Search code examples
hadoopelastic-map-reduce

How does hadoop handle large files?


I am totally new to Hadoop though I understand the concept of map reduce fairly well.

Most of the Hadoop tutorials start with the WordCount example. So I wrote a simple wordcount program which worked perfectly well. But then I am trying to take word count of a very large document. (Over 50GB).

So my question to the Hadoop experts is, how will Hadoop handle the large file ? Will it transfer the copies of the file to each mapper or will it automatically split it into blocks and transfer those blocks to mappers ?

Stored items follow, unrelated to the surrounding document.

/-- 42_scanner.md R202, R203: a window that is a valid header is latched with its offset; the body follows, or an
empty packet is emitted. That HEADER `w` is this same step is the model's choice (log 13). -/
def Obligations.ValidWindowLatchesTheHeader : Prop :=
  ∀ (s : State) (b : Byte) (rest : List Answer) (w : Word), s.dec.st = .seek → s.dec.budgetSpent = false →
    s.source = .byte b :: rest → w = s.dec.sr <<< 8 ||| b.setWidth 16 →
    w &&& 0xA280#16 = s.params.hdrMatch.word →
    ∀ i ∈ [Instr.scanByte, .header w],
      (wordCount w ≠ 0 →
        exec i s =
          .next { s with
            source := rest
            dec := { s.dec with
              sr := w, seekCnt := BitVec.ofNat 32 (min (s.dec.seekCnt.toNat + 1) (2 ^ 32 - 1))
              pos := s.dec.pos + 1, hdr := w, hdrOff := s.dec.pos - 1, bcnt := 0, st := .body } }) ∧
      (wordCount w = 0 →
        exec i s =
          .next { s with
            source := rest
            dec := { s.dec with
              sr := w, seekCnt := BitVec.ofNat 32 (min (s.dec.seekCnt.toNat + 1) (2 ^ 32 - 1))
              pos := s.dec.pos + 1, hdr := w, hdrOff := s.dec.pos - 1, bcnt := 0, st := .idle
              pktValid := true
              pkt := { hdr := w, off := s.dec.pos - 1, n := 0, body := [], kind := [], chan := [] } } })

/-- 42_scanner.md R209: while the source withholds its answer the decoder stays as it is, in SEEK and in BODY,
for any number of its turns. -/
def Obligations.SilentSourceSuspendsTheDecoder : Prop :=
  ∀ (s : State) (k : Nat), s.source = [] →
    (s.dec.st = .seek ∧ s.dec.budgetSpent = false) ∨ s.dec.st = .body →
    decoderRun k s = .next { s with turns := [] }

/-- 42_scanner.md R206: the scan reports the first valid header at any byte offset, within the budget, and every
byte before it is consumed. -/
def Obligations.ScanFindsTheFirstHeader : Prop :=
  ∀ (s : State) (before : List Byte) (hi lo : Byte) (rest : List Answer),
    s.dec.st = .seek → s.dec.sr = 0 → s.dec.seekCnt = 0 →
    s.source = (before ++ [hi, lo]).map .byte ++ rest →
    hdrValid s.params.hdrMatch (Word.ofBytes hi lo) = true →
    (∀ (j : Nat) (x y : Byte), j < before.length → (before ++ [hi, lo])[j]? = some x →
      (before ++ [hi, lo])[j + 1]? = some y → hdrValid s.params.hdrMatch (Word.ofBytes x y) = false) →
    (s.dec.budgetEn = true → before.length + 2 ≤ s.dec.maxBytes.toNat) →
    ∃ t, decoderRun (before.length + 2) s = .next t ∧
      t.dec.hdr = Word.ofBytes hi lo ∧ t.dec.hdrOff = s.dec.pos + BitVec.ofNat 32 before.length ∧
      t.dec.pos = s.dec.pos + BitVec.ofNat 32 (before.length + 2) ∧ t.source = rest ∧ t.dec.bcnt = 0 ∧
      (wordCount (Word.ofBytes hi lo) ≠ 0 →
        t.dec.st = .body ∧ t.dec.pktValid = s.dec.pktValid ∧ t.dec.errValid = s.dec.errValid) ∧
      (wordCount (Word.ofBytes hi lo) = 0 → t.dec.st = .idle ∧ t.dec.pktValid = true ∧
        t.dec.pkt = { hdr := Word.ofBytes hi lo, off := s.dec.pos + BitVec.ofNat 32 before.length, n := 0
                      body := [], kind := [], chan := [] })

/-- 42_scanner.md R205: whatever the stream, a seek from its start reads at most `MAX_BYTES` bytes before it
fails or has found a header. -/
def Obligations.SeekNeverExceedsTheBudget : Prop :=
  ∀ (s t : State) (k : Nat), s.dec.st = .seek → s.dec.seekCnt = 0 → s.dec.budgetEn = true →
    decoderRun k s = .next t → t.dec.st = .seek →
    t.dec.seekCnt.toNat ≤ s.dec.maxBytes.toNat ∧
    t.dec.pos = s.dec.pos + t.dec.seekCnt ∧ t.source = s.source.drop t.dec.seekCnt.toNat

/-! ## The Packet Assembler -/

/-- 43_assembler.md R233: the end of the stream inside the declared body. -/
def Obligations.EndOfStreamInBodyRaisesTruncatedStream : Prop :=
  ∀ (s : State) (rest : List Answer), s.dec.st = .body → s.dec.bcnt.toNat < 2 * s.dec.bodyWords →
    s.source = .eos :: rest →
    ∃ d : BitVec 32, d.toNat = s.dec.bcnt.toNat ∧
      exec .bodyByte s =
        .next { s with
          source := rest
          dec := { s.dec with errValid := true, errCode := 4, errInfo := ⟨s.dec.hdrOff, d⟩, st := .idle } }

Most of my experience with MapReduce was because of CouchDB where mapper handles on document at a time but from what I read about Hadoop, I wonder if it is designed to handle multiple small files or few large files or both ?


Solution

  • Hadoop handles large files by splitting them to blocks of size 64MB or 128MB (default). These blocks are available across Datanodes and metadata is in Namenode. When mapreduce program runs each block gets a mapper for execution. You cannot set number of mappers. When mappers are done they are sent to reducer. The default number of reducers is one and can be set and thats where you get the output. It can even handle multiple small files but its preferable to group them to large file for better performance. For eg. if each small file is less than 64MB then each file gets a mapper for execution. Hope this helps!